■ Assigned task
Each line of the data below that includes the string "wiped" must be copied.

(Stored data)
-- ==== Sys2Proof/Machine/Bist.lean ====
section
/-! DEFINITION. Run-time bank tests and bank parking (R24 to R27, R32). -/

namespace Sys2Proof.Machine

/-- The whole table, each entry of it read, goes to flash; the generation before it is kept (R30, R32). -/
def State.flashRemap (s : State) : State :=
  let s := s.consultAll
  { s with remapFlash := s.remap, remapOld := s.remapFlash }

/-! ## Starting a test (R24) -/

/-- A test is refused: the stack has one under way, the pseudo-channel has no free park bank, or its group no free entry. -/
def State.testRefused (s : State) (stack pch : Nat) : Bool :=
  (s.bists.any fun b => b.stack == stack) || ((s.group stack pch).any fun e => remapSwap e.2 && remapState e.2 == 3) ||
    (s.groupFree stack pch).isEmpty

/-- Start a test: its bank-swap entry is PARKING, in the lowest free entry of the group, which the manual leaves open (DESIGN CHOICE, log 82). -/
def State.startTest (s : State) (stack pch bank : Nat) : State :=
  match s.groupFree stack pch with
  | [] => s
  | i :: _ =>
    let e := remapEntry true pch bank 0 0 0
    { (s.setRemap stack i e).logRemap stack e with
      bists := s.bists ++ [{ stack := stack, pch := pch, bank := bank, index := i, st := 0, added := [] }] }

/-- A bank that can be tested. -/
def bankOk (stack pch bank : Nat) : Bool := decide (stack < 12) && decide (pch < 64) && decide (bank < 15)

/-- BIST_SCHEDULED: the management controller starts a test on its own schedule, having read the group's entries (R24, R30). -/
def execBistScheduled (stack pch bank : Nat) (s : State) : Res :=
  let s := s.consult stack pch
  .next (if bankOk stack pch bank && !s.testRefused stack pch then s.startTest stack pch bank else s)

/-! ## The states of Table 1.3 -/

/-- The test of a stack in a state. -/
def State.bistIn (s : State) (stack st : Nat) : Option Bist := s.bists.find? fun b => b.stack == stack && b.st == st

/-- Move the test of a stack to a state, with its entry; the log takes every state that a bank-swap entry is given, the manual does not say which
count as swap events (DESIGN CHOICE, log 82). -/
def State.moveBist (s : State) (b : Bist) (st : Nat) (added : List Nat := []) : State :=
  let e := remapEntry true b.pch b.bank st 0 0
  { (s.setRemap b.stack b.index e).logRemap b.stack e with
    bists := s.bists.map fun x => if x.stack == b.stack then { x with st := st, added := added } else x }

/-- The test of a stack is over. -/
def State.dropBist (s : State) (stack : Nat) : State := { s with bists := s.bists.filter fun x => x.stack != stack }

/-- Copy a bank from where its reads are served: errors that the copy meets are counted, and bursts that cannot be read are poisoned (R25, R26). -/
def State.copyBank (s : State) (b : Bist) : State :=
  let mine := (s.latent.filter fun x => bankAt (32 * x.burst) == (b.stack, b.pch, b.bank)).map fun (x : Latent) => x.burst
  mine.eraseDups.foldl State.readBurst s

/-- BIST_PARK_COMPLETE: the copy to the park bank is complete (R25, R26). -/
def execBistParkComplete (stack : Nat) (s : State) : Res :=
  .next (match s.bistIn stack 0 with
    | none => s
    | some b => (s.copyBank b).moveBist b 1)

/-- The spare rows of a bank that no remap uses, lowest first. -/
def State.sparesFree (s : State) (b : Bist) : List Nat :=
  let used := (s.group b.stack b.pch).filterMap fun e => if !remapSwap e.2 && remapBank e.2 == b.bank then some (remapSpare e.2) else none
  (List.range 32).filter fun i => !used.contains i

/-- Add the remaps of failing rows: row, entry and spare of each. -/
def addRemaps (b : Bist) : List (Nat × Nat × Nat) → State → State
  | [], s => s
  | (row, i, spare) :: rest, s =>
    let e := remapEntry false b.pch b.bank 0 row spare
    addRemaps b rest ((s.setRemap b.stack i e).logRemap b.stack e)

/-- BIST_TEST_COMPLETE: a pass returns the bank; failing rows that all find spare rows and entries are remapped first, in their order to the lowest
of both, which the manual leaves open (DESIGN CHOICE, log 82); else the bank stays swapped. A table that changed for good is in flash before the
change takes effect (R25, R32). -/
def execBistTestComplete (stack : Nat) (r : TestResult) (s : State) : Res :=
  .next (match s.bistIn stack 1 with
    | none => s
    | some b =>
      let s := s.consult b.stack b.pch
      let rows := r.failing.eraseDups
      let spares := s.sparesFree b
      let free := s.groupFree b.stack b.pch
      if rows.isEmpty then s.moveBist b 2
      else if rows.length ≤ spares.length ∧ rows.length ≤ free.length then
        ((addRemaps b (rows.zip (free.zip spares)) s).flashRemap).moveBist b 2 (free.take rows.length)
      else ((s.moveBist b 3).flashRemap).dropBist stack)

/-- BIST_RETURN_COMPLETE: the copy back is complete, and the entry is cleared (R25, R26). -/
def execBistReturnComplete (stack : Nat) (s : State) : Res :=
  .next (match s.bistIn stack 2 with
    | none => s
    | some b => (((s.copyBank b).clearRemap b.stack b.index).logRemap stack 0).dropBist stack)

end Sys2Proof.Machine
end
...
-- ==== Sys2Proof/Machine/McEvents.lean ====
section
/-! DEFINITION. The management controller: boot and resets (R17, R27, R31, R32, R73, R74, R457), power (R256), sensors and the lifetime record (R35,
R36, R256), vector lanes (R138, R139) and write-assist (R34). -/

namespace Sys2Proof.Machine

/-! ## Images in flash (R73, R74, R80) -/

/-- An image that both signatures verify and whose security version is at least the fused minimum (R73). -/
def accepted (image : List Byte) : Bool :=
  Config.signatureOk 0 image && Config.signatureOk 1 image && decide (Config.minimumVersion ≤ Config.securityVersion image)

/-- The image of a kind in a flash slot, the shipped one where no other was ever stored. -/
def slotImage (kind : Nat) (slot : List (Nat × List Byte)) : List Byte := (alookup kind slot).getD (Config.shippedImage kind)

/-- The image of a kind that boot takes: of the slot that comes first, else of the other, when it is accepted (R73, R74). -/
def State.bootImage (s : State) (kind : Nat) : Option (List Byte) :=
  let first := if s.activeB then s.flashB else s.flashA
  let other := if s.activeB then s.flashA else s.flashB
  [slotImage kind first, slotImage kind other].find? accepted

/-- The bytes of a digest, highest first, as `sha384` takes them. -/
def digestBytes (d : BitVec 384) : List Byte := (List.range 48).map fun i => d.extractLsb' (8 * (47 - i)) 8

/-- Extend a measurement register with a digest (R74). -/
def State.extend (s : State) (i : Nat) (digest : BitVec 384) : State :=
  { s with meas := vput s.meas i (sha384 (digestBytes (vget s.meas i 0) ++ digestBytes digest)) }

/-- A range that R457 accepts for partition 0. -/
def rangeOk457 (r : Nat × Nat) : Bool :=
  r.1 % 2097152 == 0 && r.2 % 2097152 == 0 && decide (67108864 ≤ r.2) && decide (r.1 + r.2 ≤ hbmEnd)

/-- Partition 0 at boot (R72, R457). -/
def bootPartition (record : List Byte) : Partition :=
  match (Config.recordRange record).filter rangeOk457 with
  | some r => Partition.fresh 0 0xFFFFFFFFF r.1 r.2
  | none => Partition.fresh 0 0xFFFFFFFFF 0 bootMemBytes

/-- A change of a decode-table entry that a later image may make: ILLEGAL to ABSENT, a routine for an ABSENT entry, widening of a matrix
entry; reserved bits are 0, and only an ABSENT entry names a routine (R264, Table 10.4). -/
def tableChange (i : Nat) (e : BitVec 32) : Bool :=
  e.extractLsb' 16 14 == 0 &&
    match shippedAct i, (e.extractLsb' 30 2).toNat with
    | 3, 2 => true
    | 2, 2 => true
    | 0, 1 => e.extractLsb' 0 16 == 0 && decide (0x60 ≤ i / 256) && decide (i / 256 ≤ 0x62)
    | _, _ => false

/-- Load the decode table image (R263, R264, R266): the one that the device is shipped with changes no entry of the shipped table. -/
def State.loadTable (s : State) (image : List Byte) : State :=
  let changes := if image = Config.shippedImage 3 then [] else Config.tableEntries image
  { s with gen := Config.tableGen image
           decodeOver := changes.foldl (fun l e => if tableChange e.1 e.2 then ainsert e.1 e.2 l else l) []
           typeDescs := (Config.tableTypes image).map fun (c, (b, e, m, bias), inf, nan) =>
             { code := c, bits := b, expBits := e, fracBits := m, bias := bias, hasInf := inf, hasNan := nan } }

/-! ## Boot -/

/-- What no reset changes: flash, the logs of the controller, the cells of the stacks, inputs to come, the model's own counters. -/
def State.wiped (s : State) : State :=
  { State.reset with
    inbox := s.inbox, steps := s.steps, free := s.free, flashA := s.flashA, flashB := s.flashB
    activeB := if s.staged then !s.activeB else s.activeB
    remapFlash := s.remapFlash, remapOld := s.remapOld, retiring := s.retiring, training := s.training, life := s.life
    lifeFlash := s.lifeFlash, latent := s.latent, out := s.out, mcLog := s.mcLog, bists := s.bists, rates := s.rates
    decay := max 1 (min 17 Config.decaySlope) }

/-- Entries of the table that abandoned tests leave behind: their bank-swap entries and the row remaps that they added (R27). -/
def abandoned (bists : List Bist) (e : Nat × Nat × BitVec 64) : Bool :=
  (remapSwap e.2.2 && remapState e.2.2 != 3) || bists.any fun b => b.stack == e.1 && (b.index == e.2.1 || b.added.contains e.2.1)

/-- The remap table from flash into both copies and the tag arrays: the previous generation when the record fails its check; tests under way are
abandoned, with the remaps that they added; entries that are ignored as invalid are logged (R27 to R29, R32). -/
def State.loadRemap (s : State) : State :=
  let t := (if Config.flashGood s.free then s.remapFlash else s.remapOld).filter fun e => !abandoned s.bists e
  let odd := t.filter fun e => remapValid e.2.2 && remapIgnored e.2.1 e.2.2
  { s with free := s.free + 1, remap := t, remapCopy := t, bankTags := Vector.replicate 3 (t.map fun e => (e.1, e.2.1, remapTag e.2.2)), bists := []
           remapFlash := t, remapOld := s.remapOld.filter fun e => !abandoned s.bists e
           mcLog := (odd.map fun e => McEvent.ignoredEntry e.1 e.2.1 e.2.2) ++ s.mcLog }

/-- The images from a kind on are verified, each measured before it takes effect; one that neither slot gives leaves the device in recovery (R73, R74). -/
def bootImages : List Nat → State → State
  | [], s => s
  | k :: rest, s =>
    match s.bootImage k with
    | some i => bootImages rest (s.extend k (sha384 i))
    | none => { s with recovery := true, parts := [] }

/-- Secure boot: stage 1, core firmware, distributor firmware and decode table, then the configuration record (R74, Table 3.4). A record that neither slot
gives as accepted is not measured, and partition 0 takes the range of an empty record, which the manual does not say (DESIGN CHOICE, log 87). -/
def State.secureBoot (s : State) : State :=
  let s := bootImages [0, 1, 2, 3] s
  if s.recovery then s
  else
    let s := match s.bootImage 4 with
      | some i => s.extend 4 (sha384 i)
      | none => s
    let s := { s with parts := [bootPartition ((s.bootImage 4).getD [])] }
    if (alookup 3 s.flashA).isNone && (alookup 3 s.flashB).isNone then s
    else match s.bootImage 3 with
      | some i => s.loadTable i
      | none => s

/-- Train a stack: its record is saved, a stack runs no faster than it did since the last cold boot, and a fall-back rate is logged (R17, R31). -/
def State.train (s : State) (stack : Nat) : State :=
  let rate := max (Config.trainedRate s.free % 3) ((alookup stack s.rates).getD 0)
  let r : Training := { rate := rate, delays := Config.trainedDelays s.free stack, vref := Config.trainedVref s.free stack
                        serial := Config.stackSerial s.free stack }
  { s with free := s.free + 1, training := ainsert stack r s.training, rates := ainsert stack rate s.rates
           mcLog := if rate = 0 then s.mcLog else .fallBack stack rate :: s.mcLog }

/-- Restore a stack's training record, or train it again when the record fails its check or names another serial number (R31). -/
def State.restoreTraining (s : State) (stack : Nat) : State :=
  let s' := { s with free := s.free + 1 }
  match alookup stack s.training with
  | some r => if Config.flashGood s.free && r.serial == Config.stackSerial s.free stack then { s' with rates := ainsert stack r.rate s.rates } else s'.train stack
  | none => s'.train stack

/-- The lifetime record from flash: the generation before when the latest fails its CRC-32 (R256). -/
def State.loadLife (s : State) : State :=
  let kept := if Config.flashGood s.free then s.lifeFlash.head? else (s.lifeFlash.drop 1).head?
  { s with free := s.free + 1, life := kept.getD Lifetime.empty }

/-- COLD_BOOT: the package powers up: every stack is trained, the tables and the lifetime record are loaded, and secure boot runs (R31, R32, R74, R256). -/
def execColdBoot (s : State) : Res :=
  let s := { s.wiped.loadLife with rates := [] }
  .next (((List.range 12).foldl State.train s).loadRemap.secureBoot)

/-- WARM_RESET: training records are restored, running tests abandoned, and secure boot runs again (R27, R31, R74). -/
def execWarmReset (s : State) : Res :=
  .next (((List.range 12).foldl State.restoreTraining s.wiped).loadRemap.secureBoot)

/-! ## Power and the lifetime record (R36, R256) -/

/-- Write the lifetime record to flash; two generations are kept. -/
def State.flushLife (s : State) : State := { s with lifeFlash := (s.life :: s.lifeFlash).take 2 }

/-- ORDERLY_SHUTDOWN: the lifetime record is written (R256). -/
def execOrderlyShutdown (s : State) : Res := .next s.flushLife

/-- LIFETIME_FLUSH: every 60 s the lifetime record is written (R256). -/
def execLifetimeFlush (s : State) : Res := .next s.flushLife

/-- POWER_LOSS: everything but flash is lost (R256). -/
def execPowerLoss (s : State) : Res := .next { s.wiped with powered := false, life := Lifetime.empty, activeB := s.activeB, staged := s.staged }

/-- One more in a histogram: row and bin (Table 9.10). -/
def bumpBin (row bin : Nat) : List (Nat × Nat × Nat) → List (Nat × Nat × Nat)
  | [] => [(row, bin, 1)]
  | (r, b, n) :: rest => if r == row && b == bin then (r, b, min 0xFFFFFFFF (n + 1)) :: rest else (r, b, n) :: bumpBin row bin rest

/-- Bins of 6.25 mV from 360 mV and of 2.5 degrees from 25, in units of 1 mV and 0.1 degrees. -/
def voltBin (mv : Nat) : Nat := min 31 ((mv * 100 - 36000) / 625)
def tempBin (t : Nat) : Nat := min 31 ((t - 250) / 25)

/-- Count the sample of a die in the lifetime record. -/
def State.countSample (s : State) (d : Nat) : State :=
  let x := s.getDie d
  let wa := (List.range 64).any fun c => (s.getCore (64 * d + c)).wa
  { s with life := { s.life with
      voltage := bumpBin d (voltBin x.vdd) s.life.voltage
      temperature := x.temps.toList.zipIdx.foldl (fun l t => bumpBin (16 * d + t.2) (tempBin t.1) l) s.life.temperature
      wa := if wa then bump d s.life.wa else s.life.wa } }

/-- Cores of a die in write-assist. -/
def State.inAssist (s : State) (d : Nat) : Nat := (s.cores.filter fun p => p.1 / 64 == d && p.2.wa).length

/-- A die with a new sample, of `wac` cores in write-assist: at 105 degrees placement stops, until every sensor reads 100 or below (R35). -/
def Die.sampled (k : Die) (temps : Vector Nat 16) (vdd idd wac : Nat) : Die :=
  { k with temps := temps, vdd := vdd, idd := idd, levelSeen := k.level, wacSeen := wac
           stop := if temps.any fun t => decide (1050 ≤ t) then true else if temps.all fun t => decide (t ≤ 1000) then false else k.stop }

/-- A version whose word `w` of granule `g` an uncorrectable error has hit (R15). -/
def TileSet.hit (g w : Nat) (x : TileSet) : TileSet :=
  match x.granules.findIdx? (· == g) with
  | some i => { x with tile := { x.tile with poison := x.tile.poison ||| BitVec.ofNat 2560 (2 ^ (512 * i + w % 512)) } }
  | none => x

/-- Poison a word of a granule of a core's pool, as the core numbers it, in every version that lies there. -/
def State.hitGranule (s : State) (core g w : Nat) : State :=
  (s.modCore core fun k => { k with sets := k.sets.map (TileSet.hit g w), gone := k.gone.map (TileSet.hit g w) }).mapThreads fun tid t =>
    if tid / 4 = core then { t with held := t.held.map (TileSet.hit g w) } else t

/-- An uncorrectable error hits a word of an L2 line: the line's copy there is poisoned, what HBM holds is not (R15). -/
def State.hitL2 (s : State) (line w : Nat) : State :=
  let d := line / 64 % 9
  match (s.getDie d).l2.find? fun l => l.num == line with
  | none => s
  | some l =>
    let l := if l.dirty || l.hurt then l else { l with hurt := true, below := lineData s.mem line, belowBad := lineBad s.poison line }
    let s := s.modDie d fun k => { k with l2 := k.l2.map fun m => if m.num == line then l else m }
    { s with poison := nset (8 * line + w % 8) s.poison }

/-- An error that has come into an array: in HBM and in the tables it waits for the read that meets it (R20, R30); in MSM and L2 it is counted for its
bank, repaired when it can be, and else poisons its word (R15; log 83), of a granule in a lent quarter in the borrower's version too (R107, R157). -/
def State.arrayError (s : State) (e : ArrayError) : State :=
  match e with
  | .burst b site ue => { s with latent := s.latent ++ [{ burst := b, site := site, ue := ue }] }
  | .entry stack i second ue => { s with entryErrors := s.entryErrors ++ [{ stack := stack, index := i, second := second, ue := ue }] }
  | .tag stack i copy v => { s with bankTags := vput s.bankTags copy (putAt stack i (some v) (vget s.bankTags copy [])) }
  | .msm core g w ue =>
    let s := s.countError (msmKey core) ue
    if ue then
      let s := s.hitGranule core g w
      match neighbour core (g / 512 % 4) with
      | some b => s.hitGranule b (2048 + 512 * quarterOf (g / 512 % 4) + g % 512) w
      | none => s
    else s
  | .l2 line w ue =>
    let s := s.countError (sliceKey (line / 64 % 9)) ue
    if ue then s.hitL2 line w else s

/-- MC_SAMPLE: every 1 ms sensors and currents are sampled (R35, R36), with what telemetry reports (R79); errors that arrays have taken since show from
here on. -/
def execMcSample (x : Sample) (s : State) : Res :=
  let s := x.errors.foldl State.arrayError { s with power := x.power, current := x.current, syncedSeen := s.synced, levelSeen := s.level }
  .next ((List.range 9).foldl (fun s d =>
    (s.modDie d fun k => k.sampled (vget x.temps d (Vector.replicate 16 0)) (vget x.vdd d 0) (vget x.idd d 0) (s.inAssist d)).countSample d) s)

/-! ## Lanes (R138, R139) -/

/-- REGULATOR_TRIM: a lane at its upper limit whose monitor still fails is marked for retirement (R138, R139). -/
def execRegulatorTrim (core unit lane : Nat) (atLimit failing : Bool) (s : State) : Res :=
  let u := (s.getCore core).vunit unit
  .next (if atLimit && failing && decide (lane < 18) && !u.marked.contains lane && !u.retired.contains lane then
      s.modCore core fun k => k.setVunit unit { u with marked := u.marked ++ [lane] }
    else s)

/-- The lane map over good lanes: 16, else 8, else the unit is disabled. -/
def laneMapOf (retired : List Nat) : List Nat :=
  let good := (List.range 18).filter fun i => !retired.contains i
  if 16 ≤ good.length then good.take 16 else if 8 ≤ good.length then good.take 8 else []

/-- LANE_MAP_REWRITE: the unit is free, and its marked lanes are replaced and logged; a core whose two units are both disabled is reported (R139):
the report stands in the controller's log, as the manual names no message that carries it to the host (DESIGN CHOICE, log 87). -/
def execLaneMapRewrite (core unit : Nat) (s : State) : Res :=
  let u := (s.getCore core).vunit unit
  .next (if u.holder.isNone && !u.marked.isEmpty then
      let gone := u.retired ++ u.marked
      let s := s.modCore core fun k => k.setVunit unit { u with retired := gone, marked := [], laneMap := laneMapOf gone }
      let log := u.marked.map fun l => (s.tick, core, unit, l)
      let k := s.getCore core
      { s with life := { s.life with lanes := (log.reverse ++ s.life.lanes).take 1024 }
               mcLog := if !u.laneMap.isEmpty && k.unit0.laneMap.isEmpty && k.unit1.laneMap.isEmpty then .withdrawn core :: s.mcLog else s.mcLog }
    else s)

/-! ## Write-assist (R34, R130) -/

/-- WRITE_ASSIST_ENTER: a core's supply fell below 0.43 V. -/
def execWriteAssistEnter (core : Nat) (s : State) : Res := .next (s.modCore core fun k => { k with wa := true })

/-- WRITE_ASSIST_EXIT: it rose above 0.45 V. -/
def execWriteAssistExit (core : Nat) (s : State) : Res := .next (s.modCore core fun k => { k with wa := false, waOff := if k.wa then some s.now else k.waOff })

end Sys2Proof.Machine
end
* * *
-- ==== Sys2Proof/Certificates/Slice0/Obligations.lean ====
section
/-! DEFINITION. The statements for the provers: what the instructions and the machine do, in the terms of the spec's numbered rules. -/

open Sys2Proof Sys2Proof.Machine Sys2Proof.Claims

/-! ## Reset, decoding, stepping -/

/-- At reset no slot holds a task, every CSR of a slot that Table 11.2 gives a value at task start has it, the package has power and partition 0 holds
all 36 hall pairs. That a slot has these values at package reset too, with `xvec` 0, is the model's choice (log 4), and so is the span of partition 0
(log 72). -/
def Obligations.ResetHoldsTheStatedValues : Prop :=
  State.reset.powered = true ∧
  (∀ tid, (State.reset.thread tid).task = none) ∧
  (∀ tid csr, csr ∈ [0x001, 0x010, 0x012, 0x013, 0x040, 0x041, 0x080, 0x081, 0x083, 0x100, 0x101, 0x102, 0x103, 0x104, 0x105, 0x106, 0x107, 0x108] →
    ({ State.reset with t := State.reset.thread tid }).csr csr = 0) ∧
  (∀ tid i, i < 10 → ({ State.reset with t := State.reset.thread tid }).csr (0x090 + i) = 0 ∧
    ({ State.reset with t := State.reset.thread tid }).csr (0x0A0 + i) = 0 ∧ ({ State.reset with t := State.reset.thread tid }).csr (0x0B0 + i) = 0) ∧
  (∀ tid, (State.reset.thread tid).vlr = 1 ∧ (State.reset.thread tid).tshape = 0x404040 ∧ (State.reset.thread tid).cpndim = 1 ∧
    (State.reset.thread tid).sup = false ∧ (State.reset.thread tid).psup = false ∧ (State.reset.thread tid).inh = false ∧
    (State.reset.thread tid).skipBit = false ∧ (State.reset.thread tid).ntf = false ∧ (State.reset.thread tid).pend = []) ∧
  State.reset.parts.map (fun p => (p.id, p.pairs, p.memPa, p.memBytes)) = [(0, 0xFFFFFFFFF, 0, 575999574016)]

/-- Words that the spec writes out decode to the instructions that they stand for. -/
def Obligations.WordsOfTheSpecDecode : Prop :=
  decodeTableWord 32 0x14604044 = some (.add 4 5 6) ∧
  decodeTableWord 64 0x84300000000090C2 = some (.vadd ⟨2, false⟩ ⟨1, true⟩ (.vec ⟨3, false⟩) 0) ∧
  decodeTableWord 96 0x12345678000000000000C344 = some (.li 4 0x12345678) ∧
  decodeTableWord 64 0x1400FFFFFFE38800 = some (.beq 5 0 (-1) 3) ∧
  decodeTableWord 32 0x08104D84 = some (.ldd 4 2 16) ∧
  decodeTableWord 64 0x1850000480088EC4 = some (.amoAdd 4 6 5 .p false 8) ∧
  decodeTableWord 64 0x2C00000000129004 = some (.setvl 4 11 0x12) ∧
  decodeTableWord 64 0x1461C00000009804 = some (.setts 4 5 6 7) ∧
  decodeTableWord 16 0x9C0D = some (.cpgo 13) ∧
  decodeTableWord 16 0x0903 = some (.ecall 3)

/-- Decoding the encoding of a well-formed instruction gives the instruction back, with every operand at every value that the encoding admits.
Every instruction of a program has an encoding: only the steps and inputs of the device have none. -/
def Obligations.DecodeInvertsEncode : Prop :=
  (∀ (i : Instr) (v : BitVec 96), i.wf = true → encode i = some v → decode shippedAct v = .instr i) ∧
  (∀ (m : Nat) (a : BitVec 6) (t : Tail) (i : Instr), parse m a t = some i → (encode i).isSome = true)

■ Task solution
def State.wiped (s : State) : State :=
  let s := { s.wiped.loadLife with rates := [] }
  .next (((List.range 12).foldl State.restoreTraining s.wiped).loadRemap.secureBoot)
def execPowerLoss (s : State) : Res := .next { s.wiped with powered := false, life := Lifetime.empty, activeB := s.activeB, staged := s.staged }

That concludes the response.